The backdrop and locations get an upgradation, with introduction of sand mafia, seedy brothels, adult video shops and guns and ammunition stores. When Baz Lurmann roped in the chocolate boy Leonardo Di Caprio to play Romeo in the 1996 adaptation ‘Romeo + Juliet’, he retained the name ‘Verona’ albeit for a beach and included drugs and other dopey stuff.īollywood has already seen at least three films in the last two years which have taken inspiration from the tragedy of two star-crossed lovers: the Parineeti Chopra-Arjun Kapoor starrer ‘Ishqzaade’, the Prateik Babbar-Amyra Dastur turkey ‘Issaq’ and, of course, Sanjay Leela Bhansali’s latest film ‘Ram-Leela’. When Italian director Franco Zeffirelli brought Romeo and Juliet to silver screen in the year 1968, he faithfully adhered to Shakespeare’s script and set his film in the medieval period of Verona. The increasingly violent adaptations of one of William Shakespeare’s most well-known plays Romeo and Juliet have progressed from swords and shields to handguns and rifles (and in case of Ram Leela, a deadly betel but cutter…).Įach retains the basic premise, but sets the tale in murkier locations. It may be a visual treat, but Ram-Leela no Romeo and Juliet.Ĭast: Ranveer Singh, Deepika Padukone, Supriya Pathak, Richa Chadda, Gulshan Devaiah, Abhimanu Singh Ravi Varman and production designer Wasiq Khan.Goliyon Ki RaasLeela Ram-Leela Review: The first hour of Ram Leela is absolutely high on spirit, verve, energy and sexual passion. You can’t miss the work of cinematographer S. You can’t miss the method to this madness. He has devised the architecture of the story with a capacious imagination, and despite the flourishes and the excess, he has managed to retain its emotional gut and truth.

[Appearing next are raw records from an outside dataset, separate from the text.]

-- ==== Sys2Proof/Machine/Shadow.lean ====
section
/-!
DEFINITION. Machine/Shadow.lean: repair and shadow admission: the command, the request and its grant, the load, the acknowledgement of a
step, and the withdrawal (R279, R280).
-/

namespace Sys2Proof.Machine

/-! ### Frames of an engine that shadows -/

/-- A SHADOW_REQ may come from an engine below that is no member yet and does not know the group's step and epoch; a SHADOW_GRANT is the
first message that tells an engine of them. Neither is held to the checks of step and epoch (R243, log entry 45). -/
def Engine.onShadowFrame (e : Engine) (f : Frame) (type : Nat) (body : List Byte) (act : Engine → Engine) : Engine :=
  let ok := fun (e : Engine) => e.inGroup && f.group.toNat == e.mdv.groupId && (e.neighbours.contains f.src.toNat || e.below.contains f.src.toNat)
  e.onChecked f type body ok act

/-- Is the engine one that waits for its grant? -/
def Engine.awaitsGrant (e : Engine) : Bool := e.flt.shadow.phase == 1 && e.flt.shadow.source == noRank

/-! ### The start (R279, steps 2 and 3) -/

/-- The engine's tables as a load finds them: nothing of an earlier life stands (R280, R380). -/
def Engine.clearTables (e : Engine) : Engine :=
  let e : Engine := (Table.keys e.var.slots).foldl (fun e s => e.opsSlotRelease s) e
  let e : Engine := (Table.keys e.var.families).foldl (fun e f => e.opsFamilyRemove f) e
  let bound := e.pgm.pages.filter fun x => x.2.state != .free && x.2.state != .aliasEntry && x.2.tier != 3
  let e : Engine := bound.foldl (fun e x => (e.dropMirrors x.1).giveFrame x.2.tier x.2.cls x.2.frame) e
  { e with rafter := [], slots := .full 262144, gens := [], stop := [], ready0 := [], ready1 := [], ready2 := [], splice0 := [], splice1 := [], splice2 := [],
           adm := { e.adm with tenants := [], candidates := [], held := [], shares := [] }, ylm := .reset,
           pgm := { e.pgm with pages := [], entries := .full 4194304, index := [], cached := [], mirrors := [] },
           var := { e.var with additions := [], prefixes := [] },
           smp := { e.smp with ctxs := [], nextEmit := 0, homes := [], cells := [], links := [], cellFree := .full 131072, biases := [],
                               guesses := [], updates := [] },
           mdv := { e.mdv with replicas := [], manifestIn := none, tokensSeen := [] },
           flt := { e.flt with undo := [], heldUndo := [], mirrored := [], replaying := false } }

/-- FLT_CMD with OP = SHADOW, with what its map read returns. A fenced engine may come back only this way (R254). -/
def Engine.shadowCommand (e : Engine) (r role node : Nat) (header : Option (BitVec 512)) (entries : List (BitVec 128)) : Engine :=
  if (role ≠ 1 && role ≠ 2) || (e.mdv.joined && !e.mdv.fenced) || e.mdv.joining || e.shadows then e.badAccess 0x09002C
  else
    let e := e.readEntries node header
    let reason := e.mapReason header entries
    if reason ≠ 0 then e.refuseMap reason entries
    else
      let e := (e.clearTables).loadMap (header.getD 0) entries
      let x := { e.flt.shadow with rank := r, role := role, mismatches := 0, watching := [] }
      let e : Engine := { e with mdv := { e.mdv with joined := false, fenced := false, lapsed := false, fencedRanks := [], pendFences := [], reason := 0,
                                                     role := Role.standby, epoch := 0, oldEpoch := 0, epochStep := 0, licensed := 0, misses := 0 },
                                 flt := { e.flt with shadow := x },
                                 glb := { e.glb with phase := if e.glb.phase = 4 then 6 else e.glb.phase } }
      e.restartLoad

def execShadowCommand (rank : BitVec 9) (role : BitVec 2) (node : BitVec 16) (header : Option (BitVec 512)) (entries : List (BitVec 128))
    (s : State) : Host.Outcome State Fault Refusal :=
  s.cross Isl.md (.shadowCommand rank role node header entries) fun e => e.shadowCommand rank.toNat role.toNat node.toNat header entries

/-- FLT_CMD with OP = WITHDRAW. -/
def execWithdrawCommand (s : State) : Host.Outcome State Fault Refusal := s.cross Isl.md .withdrawCommand Engine.endShadow

/-! ### The request and its grant (Tables 11.12 and 11.13) -/

/-- Why the manager refuses, 0 when it grants: rank r shadowed by another, unserved, or another map. -/
def Engine.grantReason (e : Engine) (r node check : Nat) : Nat :=
  if check ≠ e.mdv.check.toNat then 3
  else if !e.liveRanks.contains r then 2
  else match e.watcher r with
    | some (n, _) => if n = node then 0 else 1
    | none => 0

/-- A node that shadows under the rank of a child: from its grant on the child's link leads to it too (R280, log entry 52). -/
def Engine.noteGuest (e : Engine) (dst node : Nat) (granted : Bool) : Engine :=
  if granted && e.below.contains dst && ((e.rank? dst).map (·.node)) != some node then
    { e with mdv := { e.mdv with guests := Table.put e.mdv.guests dst node } }
  else e

/-- The manager's answer, to the shadowing engine and to the source. The load is taken at the boundary of the next step to be drafted. -/
def Engine.grantShadow (e : Engine) (r role node check : Nat) : Engine :=
  match e.rankOfNode node with
  | none => e.discard 3
  | some dst =>
    let reason := e.grantReason r node check
    let step := e.draftStep
    let body := shadowGrantBody { rank := r, granted := reason == 0, admitted := false, reason := reason, source := r, step := step, node := node, epoch := 0 }
    let e := (e.noteGuest dst node (reason == 0)).send 0x17 dst e.stepNo body
    if reason ≠ 0 then e
    else
      let x := e.flt.shadow
      let watching := (x.watching.filter fun w => w.1 != r) ++ [(r, node, role)]
      let x := { x with watching := watching, loadStep := if r = e.mdv.rank then step else x.loadStep,
                        matched := if r = e.mdv.rank then 0 else x.matched, mismatches := if r = e.mdv.rank then 0 else x.mismatches }
      let e : Engine := { e with flt := { e.flt with shadow := x } }
      if r = e.mdv.rank then e else e.send 0x17 r e.stepNo body

def execShadowReq (f : Frame) (rank : BitVec 9) (role : BitVec 8) (node : BitVec 16) (check : BitVec 32) (s : State) :
    Host.Outcome State Fault Refusal :=
  s.cross Isl.md (.shadowReq f rank role node check) fun e =>
    let body := shadowReqBody rank.toNat role.toNat node.toNat check.toNat
    e.onShadowFrame f 0x16 body fun e =>
      if e.manages then e.grantShadow rank.toNat role.toNat node.toNat check.toNat else e.passUp 0x16 f.step.toNat body

/-- The shadowing engine's own grant: it follows the group from now on; a refusal ends its shadow. -/
def Engine.grantArrives (e : Engine) (f : Frame) (g : Grant) : Engine :=
  if !g.granted then e.endShadow
  else
    let e := e.clearTables
    { e with stepNo := f.step.toNat,
             mdv := { e.mdv with epoch := f.epoch.toNat, oldEpoch := f.epoch.toNat, epochStep := 0, licensed := f.step.toNat, leaseAt := e.now, heardAt := e.now },
             flt := { e.flt with shadow := { e.flt.shadow with source := g.source, loadStep := g.step, loadAt := e.now } } }

/-- The source learns for whom it will load. -/
def Engine.sourceLearns (e : Engine) (g : Grant) : Engine :=
  if !g.granted || g.rank ≠ e.mdv.rank then e
  else
    let x := e.flt.shadow
    let watching := (x.watching.filter fun w => w.1 != g.rank) ++ [(g.rank, g.node, 0)]
    { e with flt := { e.flt with shadow := { x with watching := watching, loadStep := g.step, matched := 0, mismatches := 0, own := [], acked := [] } } }

/-- The first copy of an announced admission goes on over the other links; the admission is due at its boundary on every engine. -/
def Engine.noteAdmission (e : Engine) (f : Frame) (g : Grant) : Engine :=
  if e.mdv.pendFences.any fun x => x.admitted == some g.node then e
  else
    let e := e.flood 0x17 e.stepNo (shadowGrantBody g) f.src.toNat
    { e with mdv := { e.mdv with pendFences := e.mdv.pendFences ++ [{ rank := g.rank, at_ := g.step, reason := 0, admitted := some g.node }] } }

/-- A SHADOW_GRANT. -/
def Engine.takeGrant (e : Engine) (f : Frame) (g : Grant) : Engine :=
  if g.admitted then (if e.manages then e else e.noteAdmission f g)
  else if f.dst.toNat ≠ e.mdv.rank then
    (e.noteGuest f.dst.toNat g.node (g.granted && e.rankOfNode g.node == some f.dst.toNat)).passTo 0x17 f.dst.toNat f.step.toNat (shadowGrantBody g)
  else if e.flt.shadow.phase = 1 && g.node = e.mdv.node then e.grantArrives f g
  else e.sourceLearns g

def execShadowGrant (f : Frame) (rank : BitVec 9) (granted admitted : Bool) (reason : BitVec 8) (source : BitVec 9) (step : BitVec 48)
    (node epoch : BitVec 16) (s : State) : Host.Outcome State Fault Refusal :=
  s.cross Isl.md (.shadowGrant f rank granted admitted reason source step node epoch) fun e =>
    let g : Grant := { rank := rank.toNat, granted := granted, admitted := admitted, reason := reason.toNat, source := source.toNat, step := step.toNat,
                       node := node.toNat, epoch := epoch.toNat }
    if e.awaitsGrant then e.onShadowFrame f 0x17 (shadowGrantBody g) fun e => e.takeGrant f g
    else e.onFrame f 0x17 (shadowGrantBody g) fun e => e.takeGrant f g

/-! ### The load (Tables 11.10 and 11.11) -/

/-- A page entry: a primary with a frame at the source takes one of the engine's own. -/
def Engine.loadPage (e : Engine) (p : Nat) (x : Page) : Engine :=
  let bound := x.state != .free && x.state != .aliasEntry && x.tier != 3
  (if bound then e.opsPageBind p x.tier x.cls else e).opsPageImage p x

/-- A slot record: the slot is placed here, and its version's share is loaded from its source. -/
def Engine.loadSlot (e : Engine) (s : Nat) (size : Nat) (x : Slot) : Engine :=
  let source := (((e.addition? x.addition).bind fun a => a.records.find? fun r => r.version == x.version).map (·.source)).getD 0
  e.placeSlot s x.t0 size x.addition x.version x.family source

/-- What a family's image carries beyond its block: SHARE, κ, and grade and depth where RECOVERY or a configuration has set others than
grading gives here (R175). -/
def Engine.loadFamilyState (e : Engine) (i x : Nat) : Engine :=
  let fit : Fit := { grade := bitsOf x 8 2, depth := bitsOf x 10 3, maxPos := bitsOf x 32 17 }
  let kappa := toSigned 32 (bitsOf x 64 32)
  let own := e.fitOf i
  let e := e.putFamily i { e.family i with share := bitsOf x 3 1 == 1 }
  let e : Engine := { e with adm := { e.adm with predictors := Table.modify e.adm.predictors i fun p => { p with kappa := kappa } } }
  if (own.grade, own.depth) = (fit.grade, fit.depth) then e else { e with ylm := { e.ylm with lowered := Table.put e.ylm.lowered i fit } }

/-- One item of a STATE message. -/
def Engine.loadItem (kind : Nat) (e : Engine) (i x : Nat) : Engine :=
  let smp := e.smp
  match kind with
  | 1 =>
    let r := Rafter.ofImage x
    ({ e with gens := Table.put e.gens i (r.handle.toNat / 2 ^ 18) } : Engine).putReplica i r
  | 2 => e.loadPage i (Page.ofImage x)
  | 3 => (e.putWay i 0 (Way.ofImage (x % 2 ^ 128))).putWay i 1 (Way.ofImage (x / 2 ^ 128))
  | 4 => e.putAddition i (Addition.ofImage x)
  | 5 => (e.opsFamilyBlock i (BitVec.ofNat 2048 x)).loadFamilyState i (x / 2 ^ 2048)
  | 6 => { e with var := { e.var with prefixes := Table.put e.var.prefixes i (PrefixRec.ofImage x) } }
  | 7 => { e with adm := { e.adm with tenants := Table.put e.adm.tenants i (Tenant.ofImage x) } }
  | 8 => { e with smp := { smp with homes := Table.put smp.homes i (CountSet.ofImage x false) } }
  | 9 => { e with smp := { smp with cells := Table.put smp.cells i (CountSet.ofImage x true), links := Table.set smp.links i (cellLink x) } }
  | 10 => { e with smp := { smp with biases := Table.put smp.biases i (biasOfImage x) } }
  | 11 => { e with smp := { smp with guesses := Table.put smp.guesses i (GuessStore.ofImage x) } }
  | 12 => e.loadSlot (bitsOf x 0 13) (bitsOf x 64 32) (Slot.ofImage x)
  | _ => e

/-- The items of a message, from its first index on. -/
def Engine.loadItems' (e : Engine) (kind index count : Nat) (items : List Byte) : Engine :=
  let n := itemBytes kind
  (List.range count).foldl (fun e i => Engine.loadItem kind e (index + i) (numAt items (n * i) n)) e

/-- Each body before END runs through the load's CRC. -/
def Engine.runCrc (e : Engine) (body : List Byte) : Engine :=
  let x := e.flt.shadow
  { e with flt := { e.flt with shadow := { x with crcState := body.foldl crc64Byte x.crcState, nextSeq := x.nextSeq + 1 } } }

/-- END: with its CRC the load stands, and what was kept meanwhile is applied; the engine shadows from the next boundary on. -/
def Engine.endLoad (e : Engine) (crc : BitVec 64) : Engine :=
  if e.flt.shadow.crcState ^^^ 0xFFFFFFFFFFFFFFFF ≠ crc then e.restartLoad
  else
    let e : Engine := { e with flt := { e.flt with shadow := { e.flt.shadow with phase := 2 } } }
    e.releaseHeld

/-- A STATE message at the engine that loads. One out of sequence, or of the wrong length, is not applied: END will not match. -/
def Engine.takeState (e : Engine) (kind sequence index count step : Nat) (crc : BitVec 64) (items : List Byte) : Engine :=
  let x := e.flt.shadow
  if x.phase ≠ 1 || x.source = noRank || step ≠ x.loadStep then e
  else if sequence ≠ x.nextSeq || items.length ≠ itemBytes kind * count then e.discard 2
  else if kind = 0xFF then e.endLoad crc
  else (e.loadItems' kind index count items).runCrc (stateHead kind sequence index count step 0 ++ items)

def execState (f : Frame) (kind : BitVec 8) (sequence : BitVec 16) (index count : BitVec 32) (step : BitVec 48) (crc : BitVec 64)
    (items : List (BitVec 8)) (s : State) : Host.Outcome State Fault Refusal :=
  s.cross Isl.md (.state f kind sequence index count step crc items) fun e =>
    let body := stateHead kind.toNat sequence.toNat index.toNat count.toNat step.toNat crc ++ items
    e.onFrame f 0x15 body fun e =>
    if f.dst.toNat ≠ e.mdv.rank then e.passTo 0x15 f.dst.toNat f.step.toNat body
    else e.takeState kind.toNat sequence.toNat index.toNat count.toNat step.toNat crc items

/-- FLT_LOAD_TO.MS has passed before the load ended. -/
def execStateLoadTimeout (s : State) : Host.Outcome State Fault Refusal :=
  s.actIn Isl.md fun e =>
    if e.flt.shadow.phase = 1 && decide (e.flt.shadow.loadAt + e.get Fld.fltLoadToMs * 1000000 ≤ e.now) then e.restartLoad else e

/-! ### SHADOW_ACK (R279, step 5) -/

/-- The source compares; the manager takes one that a worker source passes up as the wish for an admission. -/
def Engine.takeShadowAck (e : Engine) (f : Frame) (step r : Nat) (v : BitVec 64 × BitVec 64 × BitVec 64) : Engine :=
  if f.dst.toNat ≠ e.mdv.rank then e.passTo 0x14 f.dst.toNat f.step.toNat (shadowAckBody step r v)
  else if r = e.mdv.rank then
    let x := e.flt.shadow
    if (e.watcher r).isNone then e
    else
      let acked := Table.keep (Table.put x.acked step v) fun k _ => decide (step < k + 64)
      ({ e with flt := { e.flt with shadow := { x with acked := acked } } } : Engine).compareShadow step
  else if e.manages then e.orderAdmission r
  else e

def execShadowAck (f : Frame) (step : BitVec 48) (rank : BitVec 9) (digest partialCrc tokenCrc : BitVec 64) (s : State) :
    Host.Outcome State Fault Refusal :=
  s.cross Isl.md (.shadowAck f step rank digest partialCrc tokenCrc) fun e =>
    e.onFrame f 0x14 (shadowAckBody step.toNat rank.toNat (digest, partialCrc, tokenCrc)) fun e =>
      e.takeShadowAck f step.toNat rank.toNat (digest, partialCrc, tokenCrc)

end Sys2Proof.Machine
end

All this for a length of two and a half hours could have been an exhausting experience if not for Bhansali’s vision, which keeps the film spectacularly engaging until the end. The acting veers towards over-the-top, the humour is rowdy and the dialogues written to rhyme (eg., “You are lover, I am killer") sound ridiculous in parts. While the camera is brisk in scenes of conflict and violence, the scenes between the lovers are shot with elegant simplicity despite the over-populated frames. There is no attempt at cosmetizing love or violence, or pummelling emotions with visual gimmicks.

ram leela movie review

This film too is a frenetic, opulent hotchpotch, but for the first time perhaps, Bhansali delves into something primal, and he is acutely aware of the machinations of violence. When too much of consciously crafted visual beauty heightens an already melodramatic story, fiction turns phony. Bhansali’s cinema is grandiloquent, often with disastrous effects.